AI-guided auto-discovery of low-carbon cost-effective ultra-high performance concrete (UHPC)

This paper presents an AI-guided approach to automatically discover low-carbon cost-effective ultra-high per-formance concrete (UHPC). The presented approach automates data augmentation, machine learning model generation, and mixture selection by integrating advanced techniques of generative modeling, automated ma-chine learning, and many-objective optimization.

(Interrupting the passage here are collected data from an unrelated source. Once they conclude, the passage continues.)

/-! ## Frames: events, results and notices -/

@[simp] theorem State.raise_frame (s : State) (q : Port) (l : Line) (k : EventKind) :
    (s.raise q l k).lineTable = s.lineTable ∧ (s.raise q l k).mix = s.mix ∧ (s.raise q l k).cue = s.cue ∧
    (s.raise q l k).players = s.players ∧ (s.raise q l k).meter = s.meter ∧ (s.raise q l k).clock = s.clock ∧
    (s.raise q l k).ports = s.ports ∧ (s.raise q l k).free = s.free ∧ (s.raise q l k).pending = s.pending := by
  simp [State.raise]

@[simp] theorem State.raiseTalkEnded_frame (s : State) (l : Line) (actor : Port) :
    (s.raiseTalkEnded l actor).lineTable = s.lineTable ∧ (s.raiseTalkEnded l actor).mix = s.mix ∧
    (s.raiseTalkEnded l actor).cue = s.cue ∧ (s.raiseTalkEnded l actor).players = s.players ∧
    (s.raiseTalkEnded l actor).meter = s.meter ∧ (s.raiseTalkEnded l actor).clock = s.clock ∧
    (s.raiseTalkEnded l actor).ports = s.ports ∧ (s.raiseTalkEnded l actor).free = s.free ∧
    (s.raiseTalkEnded l actor).pending = s.pending := by
  unfold State.raiseTalkEnded
  (repeat' split) <;> simp

@[simp] theorem State.complete_frame (s : State) (p : Port) (code : Byte) (args : List Byte) (r : Result) :
    (s.complete p code args r).lineTable = s.lineTable ∧ (s.complete p code args r).mix = s.mix ∧
    (s.complete p code args r).cue = s.cue ∧ (s.complete p code args r).players = s.players ∧
    (s.complete p code args r).meter = s.meter ∧ (s.complete p code args r).clock = s.clock ∧
    (s.complete p code args r).free = s.free ∧ (s.complete p code args r).pending = s.pending := by
  simp [State.complete]

@[simp] theorem State.goWorking_frame (s : State) (p : Port) (code : Byte) (args : List Byte) :
    (s.goWorking p code args).lineTable = s.lineTable ∧ (s.goWorking p code args).mix = s.mix ∧
    (s.goWorking p code args).cue = s.cue ∧ (s.goWorking p code args).players = s.players ∧
    (s.goWorking p code args).meter = s.meter ∧ (s.goWorking p code args).clock = s.clock ∧
    (s.goWorking p code args).free = s.free ∧ (s.goWorking p code args).pending = s.pending := by
  simp [State.goWorking]

@[simp] theorem State.deliver_frame (s : State) (p : Port) (r : Result) :
    (s.deliver p r).lineTable = s.lineTable ∧ (s.deliver p r).mix = s.mix ∧ (s.deliver p r).cue = s.cue ∧
    (s.deliver p r).players = s.players ∧ (s.deliver p r).meter = s.meter ∧ (s.deliver p r).clock = s.clock ∧
    (s.deliver p r).free = s.free ∧ (s.deliver p r).pending = s.pending := by
  unfold State.deliver
  split <;> simp

@[simp] theorem State.deliverAll_frame (s : State) (who : Port → Bool) (r : Port → Result) :
    (s.deliverAll who r).lineTable = s.lineTable ∧ (s.deliverAll who r).mix = s.mix ∧
    (s.deliverAll who r).cue = s.cue ∧ (s.deliverAll who r).players = s.players ∧
    (s.deliverAll who r).meter = s.meter ∧ (s.deliverAll who r).clock = s.clock ∧ (s.deliverAll who r).free = s.free ∧
    (s.deliverAll who r).pending = s.pending :=
  ⟨foldl_keeps _ State.lineTable (fun s p => by split <;> simp) _ s,
    foldl_keeps _ State.mix (fun s p => by split <;> simp) _ s,
    foldl_keeps _ State.cue (fun s p => by split <;> simp) _ s,
    foldl_keeps _ State.players (fun s p => by split <;> simp) _ s,
    foldl_keeps _ State.meter (fun s p => by split <;> simp) _ s,
    foldl_keeps _ State.clock (fun s p => by split <;> simp) _ s,
    foldl_keeps _ State.free (fun s p => by split <;> simp) _ s,
    foldl_keeps _ State.pending (fun s p => by split <;> simp) _ s⟩

@[simp] theorem State.driveNotices_frame (s : State) :
    s.driveNotices.lineTable = s.lineTable ∧ s.driveNotices.mix = s.mix ∧ s.driveNotices.cue = s.cue ∧
    s.driveNotices.players = s.players ∧ s.driveNotices.meter = s.meter ∧ s.driveNotices.clock = s.clock ∧
    s.driveNotices.ports = s.ports ∧ s.driveNotices.free = s.free ∧ s.driveNotices.pending = s.pending := by
  simp [State.driveNotices]

@[simp] theorem State.markRead_frame (s : State) (p : Port) :
    (s.markRead p).lineTable = s.lineTable ∧ (s.markRead p).mix = s.mix ∧ (s.markRead p).cue = s.cue ∧
    (s.markRead p).players = s.players ∧ (s.markRead p).meter = s.meter ∧ (s.markRead p).clock = s.clock ∧
    (s.markRead p).free = s.free ∧ (s.markRead p).pending = s.pending := by simp [State.markRead]

@[simp] theorem State.respond_frame (s : State) (p : Port) (more : List Byte) :
    (s.respond p more).lineTable = s.lineTable ∧ (s.respond p more).mix = s.mix ∧ (s.respond p more).cue = s.cue ∧
    (s.respond p more).players = s.players ∧ (s.respond p more).meter = s.meter ∧ (s.respond p more).clock = s.clock ∧
    (s.respond p more).free = s.free ∧ (s.respond p more).pending = s.pending := by simp [State.respond]

@[simp] theorem State.settle_frame (s : State) (p : Port) (code : Byte) (args : List Byte) (r : Option Result) :
    (s.settle p code args r).lineTable = s.lineTable ∧ (s.settle p code args r).mix = s.mix ∧
    (s.settle p code args r).cue = s.cue ∧ (s.settle p code args r).players = s.players ∧
    (s.settle p code args r).meter = s.meter ∧ (s.settle p code args r).clock = s.clock ∧
    (s.settle p code args r).free = s.free ∧ (s.settle p code args r).pending = s.pending := by cases r <;> simp
    [State.settle]

/-! ## Frames: players and groups -/

@[simp] theorem State.endPlayer_frame (s : State) (p : Port) (why : EndReason) (a : Nat) :
    (s.endPlayer p why a).lineTable = s.lineTable ∧ (s.endPlayer p why a).cue = s.cue ∧
    (s.endPlayer p why a).notice = s.notice ∧ (s.endPlayer p why a).meter = s.meter ∧
    (s.endPlayer p why a).clock = s.clock ∧ (s.endPlayer p why a).ports = s.ports ∧
    (s.endPlayer p why a).free = s.free ∧ (s.endPlayer p why a).pending = s.pending := by simp [State.endPlayer]

@[simp] theorem State.endPlayers_frame (s : State) (sel : Port → Bool) (why : EndReason) :
    (s.endPlayers sel why).lineTable = s.lineTable ∧ (s.endPlayers sel why).cue = s.cue ∧
    (s.endPlayers sel why).notice = s.notice ∧ (s.endPlayers sel why).meter = s.meter ∧
    (s.endPlayers sel why).clock = s.clock ∧ (s.endPlayers sel why).ports = s.ports ∧
    (s.endPlayers sel why).free = s.free ∧ (s.endPlayers sel why).pending = s.pending := by simp [State.endPlayers]

@[simp] theorem State.tellAwaiting_frame (s : State) (l : Line) (c : Condition) :
    (s.tellAwaiting l c).lineTable = s.lineTable ∧ (s.tellAwaiting l c).mix = s.mix ∧
    (s.tellAwaiting l c).cue = s.cue ∧ (s.tellAwaiting l c).notice = s.notice ∧ (s.tellAwaiting l c).meter = s.meter ∧
    (s.tellAwaiting l c).clock = s.clock ∧ (s.tellAwaiting l c).ports = s.ports ∧ (s.tellAwaiting l c).free = s.free ∧
    (s.tellAwaiting l c).pending = s.pending := by simp [State.tellAwaiting]

@[simp] theorem State.tellPaused_frame (s : State) :
    s.tellPaused.lineTable = s.lineTable ∧ s.tellPaused.mix = s.mix ∧ s.tellPaused.cue = s.cue ∧
    s.tellPaused.notice = s.notice ∧ s.tellPaused.meter = s.meter ∧ s.tellPaused.clock = s.clock ∧
    s.tellPaused.ports = s.ports ∧ s.tellPaused.free = s.free ∧ s.tellPaused.pending = s.pending := by
  simp [State.tellPaused]

@[simp] theorem State.discard_frame (s : State) (named : Action → Bool) :
    (s.discard named).lineTable = s.lineTable ∧ (s.discard named).cue = s.cue ∧ (s.discard named).notice = s.notice ∧
    (s.discard named).meter = s.meter ∧ (s.discard named).clock = s.clock ∧ (s.discard named).ports = s.ports ∧
    (s.discard named).free = s.free ∧ (s.discard named).pending = s.pending := by simp [State.discard]

@[simp] theorem State.stepDone_frame (s : State) (p : Port) :
    (s.stepDone p).lineTable = s.lineTable ∧ (s.stepDone p).mix = s.mix ∧ (s.stepDone p).cue = s.cue ∧
    (s.stepDone p).notice = s.notice ∧ (s.stepDone p).meter = s.meter ∧ (s.stepDone p).clock = s.clock ∧
    (s.stepDone p).ports = s.ports ∧ (s.stepDone p).free = s.free ∧ (s.stepDone p).pending = s.pending := by
  simp [State.stepDone]

@[simp] theorem State.performAction_frame (s : State) (a : Action) :
    (s.performAction a).cue = s.cue ∧ (s.performAction a).players = s.players ∧
    (s.performAction a).notice = s.notice ∧ (s.performAction a).meter = s.meter ∧
    (s.performAction a).clock = s.clock ∧ (s.performAction a).ports = s.ports ∧ (s.performAction a).free = s.free ∧
    (s.performAction a).pending = s.pending := by cases a <;> simp [State.performAction]

/-! ## Frames: ownership and talkback -/

@[simp] theorem State.changeOwner_frame (s : State) (l : Line) (prev : Port) (new : Option Port) (actor : Port) :
    (s.changeOwner l prev new actor).cue = s.cue ∧ (s.changeOwner l prev new actor).meter = s.meter ∧
    (s.changeOwner l prev new actor).clock = s.clock ∧ (s.changeOwner l prev new actor).free = s.free ∧
    (s.changeOwner l prev new actor).pending = s.pending := by
  unfold State.changeOwner
  dsimp only
  split <;> simp

@[simp] theorem State.setTalk_frame (s : State) (l : Line) (t : TalkSlot) :
    (s.setTalk l t).cue = s.cue ∧ (s.setTalk l t).players = s.players ∧ (s.setTalk l t).notice = s.notice ∧
    (s.setTalk l t).meter = s.meter ∧ (s.setTalk l t).clock = s.clock ∧ (s.setTalk l t).ports = s.ports ∧
    (s.setTalk l t).free = s.free ∧ (s.setTalk l t).pending = s.pending := by simp [State.setTalk]

@[simp] theorem State.clearTalks_frame (s : State) (sel : Line → Bool) :
    (s.clearTalks sel).cue = s.cue ∧ (s.clearTalks sel).players = s.players ∧ (s.clearTalks sel).notice = s.notice ∧
    (s.clearTalks sel).meter = s.meter ∧ (s.clearTalks sel).clock = s.clock ∧ (s.clearTalks sel).ports = s.ports ∧
    (s.clearTalks sel).free = s.free ∧ (s.clearTalks sel).pending = s.pending := by simp [State.clearTalks]

@[simp] theorem State.grantFree_frame (s : State) (l : Line) (p : Port) :
    (s.grantFree l p).mix = s.mix ∧ (s.grantFree l p).cue = s.cue ∧ (s.grantFree l p).players = s.players ∧
    (s.grantFree l p).meter = s.meter ∧ (s.grantFree l p).clock = s.clock ∧ (s.grantFree l p).ports = s.ports ∧
    (s.grantFree l p).free = s.free ∧ (s.grantFree l p).pending = s.pending := by simp [State.grantFree]

@[simp] theorem State.assignBus_frame (s : State) (b : Bus) (q : Port) :
    (s.assignBus b q).cue = s.cue ∧ (s.assignBus b q).notice = s.notice ∧ (s.assignBus b q).meter = s.meter ∧
    (s.assignBus b q).clock = s.clock ∧ (s.assignBus b q).ports = s.ports ∧ (s.assignBus b q).free = s.free ∧
    (s.assignBus b q).pending = s.pending := by simp [State.assignBus]

@[simp] theorem State.clearAll_frame (s : State) :
    s.clearAll.cue = s.cue ∧ s.clearAll.meter = s.meter ∧ s.clearAll.clock = s.clock ∧ s.clearAll.free = s.free ∧
    s.clearAll.pending = s.pending := by
  unfold State.clearAll
  simp

@[simp] theorem State.endWait_frame (s : State) (l : Line) (p : Port) (why : Reason) :
    (s.endWait l p why).mix = s.mix ∧ (s.endWait l p why).cue = s.cue ∧ (s.endWait l p why).players = s.players ∧
    (s.endWait l p why).meter = s.meter ∧ (s.endWait l p why).clock = s.clock ∧ (s.endWait l p why).free = s.free ∧
    (s.endWait l p why).pending = s.pending := by
  unfold State.endWait
  simp

@[simp] theorem State.expireClaimWait_frame (s : State) (l : Line) (p : Port) :
    (s.expireClaimWait l p).mix = s.mix ∧ (s.expireClaimWait l p).cue = s.cue ∧
    (s.expireClaimWait l p).players = s.players ∧ (s.expireClaimWait l p).meter = s.meter ∧
    (s.expireClaimWait l p).clock = s.clock ∧ (s.expireClaimWait l p).free = s.free ∧
    (s.expireClaimWait l p).pending = s.pending := by
  unfold State.expireClaimWait
  split <;> simp

@[simp] theorem State.talkOn_frame (s : State) (l : Line) (t : TalkSlot) :
    (s.talkOn l t).cue = s.cue ∧ (s.talkOn l t).players = s.players ∧ (s.talkOn l t).meter = s.meter ∧
    (s.talkOn l t).clock = s.clock ∧ (s.talkOn l t).ports = s.ports ∧ (s.talkOn l t).free = s.free ∧
    (s.talkOn l t).pending = s.pending := by
  unfold State.talkOn
  simp

/-! ## Frames: loaders, meters and clock -/

@[simp] theorem State.markRange_frame (s : State) (p : Port) (a n : Nat) (v : Bool) :
    (s.markRange p a n v).lineTable = s.lineTable ∧ (s.markRange p a n v).mix = s.mix ∧
    (s.markRange p a n v).players = s.players ∧ (s.markRange p a n v).notice = s.notice ∧
    (s.markRange p a n v).meter = s.meter ∧ (s.markRange p a n v).clock = s.clock ∧
    (s.markRange p a n v).ports = s.ports ∧ (s.markRange p a n v).free = s.free ∧
    (s.markRange p a n v).pending = s.pending := by simp [State.markRange]

@[simp] theorem State.expireChunkTimer_frame (s : State) (p : Port) :
    (s.expireChunkTimer p).lineTable = s.lineTable ∧ (s.expireChunkTimer p).mix = s.mix ∧
    (s.expireChunkTimer p).players = s.players ∧ (s.expireChunkTimer p).notice = s.notice ∧
    (s.expireChunkTimer p).meter = s.meter ∧ (s.expireChunkTimer p).clock = s.clock ∧
    (s.expireChunkTimer p).ports = s.ports ∧ (s.expireChunkTimer p).free = s.free ∧
    (s.expireChunkTimer p).pending = s.pending := by
  unfold State.expireChunkTimer
  split <;> simp
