/-- The frame event's state, from that before its outputs. -/
def framed (s : State) (o : Table 32 (Int × Bool)) : State :=
  (((transmitted s o).reportMeters o).withMix
    { ((transmitted s o).reportMeters o).mix with
      tonePhase := (((transmitted s o).reportMeters o).mix.tonePhase + 1) % 48 }).driveNotices

/-- Parts 1 and 2, then parts 3 to 7 from the outputs made of them. -/
theorem frameParts_eq (s : State) (rx : InputFrame) : (s.frameParts rx).driveNotices = framed (ramped s) ((ramped s).outputs rx) :=
  rfl

/-- A frame event while the generator runs (R9). -/
theorem frameEvent_eq {s : State} (running : s.clock.running = true) (rx : InputFrame) :
    exec (.frameEvent rx) s = .next (framed (mixed s) ((mixed s).outputs rx)) :=
  congrArg Host.Outcome.next ((if_pos running).trans (frameParts_eq _ rx))

/-- No frame event before frames begin (R8). -/
theorem frameEvent_idle {s : State} (idle : s.clock.running = false) (rx : InputFrame) :
    exec (.frameEvent rx) s = .next s :=
  congrArg Host.Outcome.next (if_neg (by simp [idle]))

/-- Parts 3 to 7 leave lines, cue store, players and clock; of the bank they write outputs and tone phase. -/
theorem framed_frame (s : State) (o : Table 32 (Int × Bool)) :
    (framed s o).lineTable = s.lineTable ∧
    (framed s o).mix = { s.mix with out := tmake fun i => (tget o i).1, tonePhase := (s.mix.tonePhase + 1) % 48 } ∧
    (framed s o).cue = s.cue ∧ (framed s o).players = s.players ∧ (framed s o).clock = s.clock ∧
    (framed s o).free = s.free ∧ (framed s o).pending = s.pending ∧
    (framed s o).meter = ((transmitted s o).reportMeters o).meter ∧
    (framed s o).ports = ((transmitted s o).reportMeters o).ports := by
  simp [framed, transmitted]

/-- The notices after parts 3 to 7: unread marks told, notice lines driven. -/
theorem framed_notice (s : State) (o : Table 32 (Int × Bool)) :
    (framed s o).notice = { s.notice with unreadView := (framed s o).notice.unreadView, line := (framed s o).notice.line } ∧
    NoticeLinesFollow (framed s o) ∧ (framed s o).ports.freeze = s.ports.freeze := by
  obtain ⟨driven, follow⟩ := State.driveNotices_spec (((transmitted s o).reportMeters o).withMix
    { ((transmitted s o).reportMeters o).mix with
      tonePhase := (((transmitted s o).reportMeters o).mix.tonePhase + 1) % 48 })
  have captured := capture_spec ((transmitted s o).withMeter { (transmitted s o).meter with
    live := tmake fun i => (tget (transmitted s o).meter.live i).report (tget o i).1.natAbs (tget o i).2 })
  have report : ((transmitted s o).reportMeters o).notice =
        { s.notice with unreadView := ((transmitted s o).reportMeters o).notice.unreadView } ∧
      ((transmitted s o).reportMeters o).ports.freeze = s.ports.freeze := by
    rw [State.reportMeters]
    split at captured
    · rw [captured]
      exact ⟨rfl, rfl⟩
    · obtain ⟨-, -, freeze, -, notice⟩ := captured
      exact ⟨notice, freeze⟩
  obtain ⟨notice, freeze⟩ := report
  refine ⟨?_, follow, freeze⟩
  have same : (framed s o).notice = { ((transmitted s o).reportMeters o).notice with line := (framed s o).notice.line } := driven
  rw [same, notice]

end Sys2Proof.Proofs.FrameEvents


namespace Sys2Proof.Proofs.FrameOutputs

open Sys2Proof Sys2Proof.Machine Sys2Proof.Safety Sys2Proof.Proofs.Courses Sys2Proof.Proofs.Effects
  Sys2Proof.Proofs.FrameEvents

/-! ## The terms of an output -/

/-- The model's inputs in the words of the statements (R11, R4). -/
theorem input_eq (s : State) (rx : InputFrame) (c : Contributor) : s.input rx c = inputOf s rx c := by
  unfold State.input inputOf rxSample
  cases c.line? <;> rfl

/-- A sum of 40 terms less one of them is the sum of the others. -/
theorem sum_sub_own (f : Contributor → Int) (k : Contributor) :
    ((List.finRange 40).map f).sum - f k = ((List.finRange 40).map fun c => if c != k then f c else 0).sum := by
  rw [← Fin.sum_univ_def, ← Fin.sum_univ_def, ← Finset.sum_filter]
  have split := Finset.sum_erase_add Finset.univ f (Finset.mem_univ k)
  have others : Finset.univ.filter (fun c => (c != k) = true) = Finset.univ.erase k := by
    ext c
    simp
  rw [others, ← split, Int.add_sub_cancel]

section
variable (s : State) (rx : InputFrame)

/-- The inputs of a frame (part 3). -/
def inputs : Table 40 Int := tmake fun c => s.input rx c

theorem tget_inputs (c : Contributor) : tget (inputs s rx) c = inputOf s rx c :=
  (tget_tmake _ c).trans (input_eq s rx c)

/-- The accumulators of a frame (part 4). -/
def accumulators : Table 8 Int := tmake fun b => s.accumulator (inputs s rx) b

/-- A product of stage A (R14). -/
theorem product_eq (c : Contributor) (b : Bus) : s.product (inputs s rx) c b = inputOf s rx c * gainOf s c b :=
  congrArg (· * gainOf s c b) (tget_inputs s rx c)

/-- A bus accumulator is the sum of its 40 products (R15). -/
theorem tget_accumulators (b : Bus) : tget (accumulators s rx) b = sumOn s rx b fun _ => true := by
  refine (tget_tmake _ b).trans (congrArg List.sum (List.map_congr_left fun c _ => ?_))
  exact product_eq s rx c b

/-- The source a line not PLACED hears (R18). -/
theorem feedSource_eq (l : Line) : s.feedSource l =
    if (s.line l).status = .held then (s.line l).hold.getD s.mix.parkSource else s.mix.parkSource := by
  unfold State.feedSource
  cases (s.line l).status <;> cases (s.line l).hold <;> rfl

/-- The program term, the own product taken off (R17, R18). -/
theorem programTerm_eq (l : Line) : s.programTerm (inputs s rx) (accumulators s rx) l = programOf s rx l := by
  have feed : tget (inputs s rx) (Source.contributor (s.feedSource l)) * (s.mix.parkGain.current : Int) = feedOf s rx l := by
    rw [tget_inputs, feedSource_eq]
    rfl
  have placed (b : Bus) : tget (accumulators s rx) b - s.product (inputs s rx) (Line.contributor l) b =
      sumOn s rx b fun c => c != Line.contributor l := by
    rw [tget_accumulators, product_eq]
    exact sum_sub_own (fun c => inputOf s rx c * gainOf s c b) (Line.contributor l)
  unfold State.programTerm programOf
  cases (s.line l).status with
  | free => exact feed
  | held => exact feed
  | placed =>
    cases (s.line l).bus with
    | none => exact feed
    | some b => exact placed b

/-- The built return before saturation (R19, R20, R22, R23). -/
theorem returnSum_eq (l : Line) :
    s.programLevel (inputs s rx) (accumulators s rx) l + s.talkTerm (inputs s rx) l = returnSum s rx l := by
  simp only [State.programLevel, State.talkTerm, returnSum, rescale_eq, programTerm_eq, tget_inputs]
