-- ==== Sys2Proof/Machine/Float.lean ====
section
/-! DEFINITION. The number formats and their exact arithmetic: decoding of R111 and R112, rounding and overflow of R118 to
R120, flushing of R122, NaNs of R126, minima of R127, sums of exact products, conversions of R128, and the LQ2 code of
R117. Values are exact: a magnitude is a natural number times a power of two, or a fraction of two such numbers. -/

namespace Sys2Proof.Machine

open Sys2Proof

/-- The floating formats (R111). -/
inductive Fmt where
  | f32 | f16 | bf16 | e4m3 | e5m2 | e2m1
  deriving DecidableEq, Repr

namespace Fmt

/-- Width in bits. -/
def width : Fmt → Nat | f32 => 32 | f16 => 16 | bf16 => 16 | e4m3 => 8 | e5m2 => 8 | e2m1 => 4
/-- Mantissa bits. -/
def mbits : Fmt → Nat | f32 => 23 | f16 => 10 | bf16 => 7 | e4m3 => 3 | e5m2 => 2 | e2m1 => 1
/-- Exponent bits. -/
def ebits (f : Fmt) : Nat := f.width - 1 - f.mbits
/-- Bias. -/
def bias : Fmt → Nat | f32 => 127 | f16 => 15 | bf16 => 127 | e4m3 => 7 | e5m2 => 15 | e2m1 => 1
/-- Precision, counting the hidden bit. -/
def prec (f : Fmt) : Nat := f.mbits + 1
/-- Exponent of the smallest normal value. -/
def emin (f : Fmt) : Int := 1 - (f.bias : Int)
/-- The largest finite value's code. -/
def maxCode : Fmt → Nat | f32 => 0x7F7FFFFF | f16 => 0x7BFF | bf16 => 0x7F7F | e4m3 => 0x7E | e5m2 => 0x7B | e2m1 => 0x7
/-- The default NaN; E2M1 has none and gives +0 (R128). -/
def defNan : Fmt → Nat | f32 => 0x7FC00000 | f16 => 0x7E00 | bf16 => 0x7FC0 | e4m3 => 0x7F | e5m2 => 0x7E | e2m1 => 0
/-- Whether the format has infinities and NaNs of the IEEE kind. -/
def ieee : Fmt → Bool | e4m3 => false | e2m1 => false | _ => true
/-- Whether FTZI and FTZO apply (R122). -/
def flushes : Fmt → Bool | f32 => true | f16 => true | bf16 => true | _ => false
/-- Sub-elements in a register (R115). -/
def per (f : Fmt) : Nat := 32 / f.width
/-- The sign bit's weight. -/
def signBit (f : Fmt) : Nat := 2 ^ (f.width - 1)
/-- The sign bits of a whole register of packed values. -/
def signMask : Fmt → Word
  | f32 => 0x80000000 | f16 => 0x80008000 | bf16 => 0x80008000 | e4m3 => 0x80808080 | e5m2 => 0x80808080 | e2m1 => 0x88888888

end Fmt

/-- A decoded value (R112): a NaN, signalling or not, an infinity, or ± m × 2^e. -/
inductive FVal where
  | nan (snan : Bool)
  | inf (s : Bool)
  | fin (s : Bool) (m : Nat) (e : Int)
  deriving DecidableEq, Repr

/-- Decodes a code of a format (R112). -/
def unpack (f : Fmt) (b : Nat) : FVal :=
  let s := bitAt b (f.width - 1)
  let m := b % 2 ^ f.mbits
  let e := b / 2 ^ f.mbits % 2 ^ f.ebits
  if f.ieee && e == 2 ^ f.ebits - 1 then
    (if m = 0 then .inf s else .nan (m < 2 ^ (f.mbits - 1)))
  else if f = .e4m3 ∧ e = 15 ∧ m = 7 then .nan false
  else if e = 0 then .fin s m (f.emin - f.mbits)
  else .fin s (m + 2 ^ f.mbits) ((e : Int) - f.bias - f.mbits)

/-- Whether a code is a signalling NaN (R70, R112). -/
def isSnan (f : Fmt) (b : Nat) : Bool := unpack f b == .nan true

/-- Whether a code is a NaN. -/
def isNan (f : Fmt) (b : Nat) : Bool :=
  match unpack f b with
  | .nan _ => true
  | _ => false

/-- Whether a code is subnormal. -/
def isSub (f : Fmt) (b : Nat) : Bool :=
  b / 2 ^ f.mbits % 2 ^ f.ebits == 0 && b % 2 ^ f.mbits != 0

/-- What FMODE and the prefix select for an operation (R121, R138). -/
structure FEnv where
  mode : Nat := 1
  sat : Bool := false
  ftzi : Bool := false
  ftzo : Bool := false
  nanp : Bool := false
  mmode : Bool := false
  deriving DecidableEq, Repr

/-- The flags of LSTAT (R123). -/
def flIX : Word := 1
def flUF : Word := 2
def flOF : Word := 4
def flDZ : Word := 8
def flINV : Word := 16
def flSAT : Word := 32
def flXLB : Word := 64

/-- A result with its flags and the generator after it (R120, R123). -/
structure FRes where
  v : Nat
  fl : Word := 0
  rng : Word := 0
  deriving DecidableEq, Repr

/-- One step of the generator (R120). -/
def srStep (s : Word) : Word :=
  let s := if s = 0 then 0x6D2B79F5#32 else s
  let s := s ^^^ (s <<< 13)
  let s := s ^^^ (s >>> 17)
  s ^^^ (s <<< 5)

/-- The generator after one rounded result: it advances under SR only. -/
def FEnv.advance (env : FEnv) (rng : Word) : Word := if env.mode = 6 then srStep rng else rng

/-- A source as FTZI leaves it (R122). -/
def ftziBits (f : Fmt) (env : FEnv) (b : Nat) : Nat :=
  if env.ftzi && f.flushes && isSub f b then b / f.signBit % 2 * f.signBit else b

/-- floor(log2(n / d)) for positive n and d. -/
def flog2 (n d : Nat) : Int :=
  let a := Nat.log2 n
  let b := Nat.log2 d
  if b ≤ a then
    (if d * 2 ^ (a - b) ≤ n then (a : Int) - b else (a : Int) - b - 1)
  else if d ≤ n * 2 ^ (b - a) then (a : Int) - b else (a : Int) - b - 1

/-- A natural number shifted by an integer amount, downwards only as far as the caller ensures exactness. -/
def scale2 (n : Nat) (k : Int) : Nat := n * 2 ^ k.toNat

New data are synthesized by generative modeling and semi -supervised learning to enlarge datasets for training machine learning models that are automatically generated to predict the compressive strength, flexural strength, mini-slump spread, and porosity of UHPC. The proposed approach was used to explore new UHPC mixtures in two design scenarios with different objectives. The first scenario maximizes the compressive and flexural strengths and minimizes porosity while retaining self -consolidation. The second scenario minimizes the life-cycle carbon footprint, embodied energy, and material cost, besides the objectives of the first scenario. The life-cycle carbon footprint, embodied energy, and material cost of the UHPC in the second scenario are respectively reduced by 73%, 71%, and 80%, compared with the UHPC in the first scenario. This research advances the capability of developing cementitious composites using AI -guided approaches.

Automated summary

This paper presents an AI-guided approach to automatically discover low-carbon cost-effective ultra-high performance concrete (UHPC). The approach integrates advanced techniques of generative modeling, automated machine learning, and many-objective optimization to automate data augmentation, machine learning model generation, and mixture selection. The proposed approach synthesizes new data for training machine learning models using generative modeling and semi-supervised learning, and predicts the properties of UHPC such as compressive strength, flexural strength, mini-slump spread, and porosity. The approach was applied in two design scenarios, resulting in significant reductions in life-cycle carbon footprint, embodied energy, and material cost compared to traditional UHPC mixtures.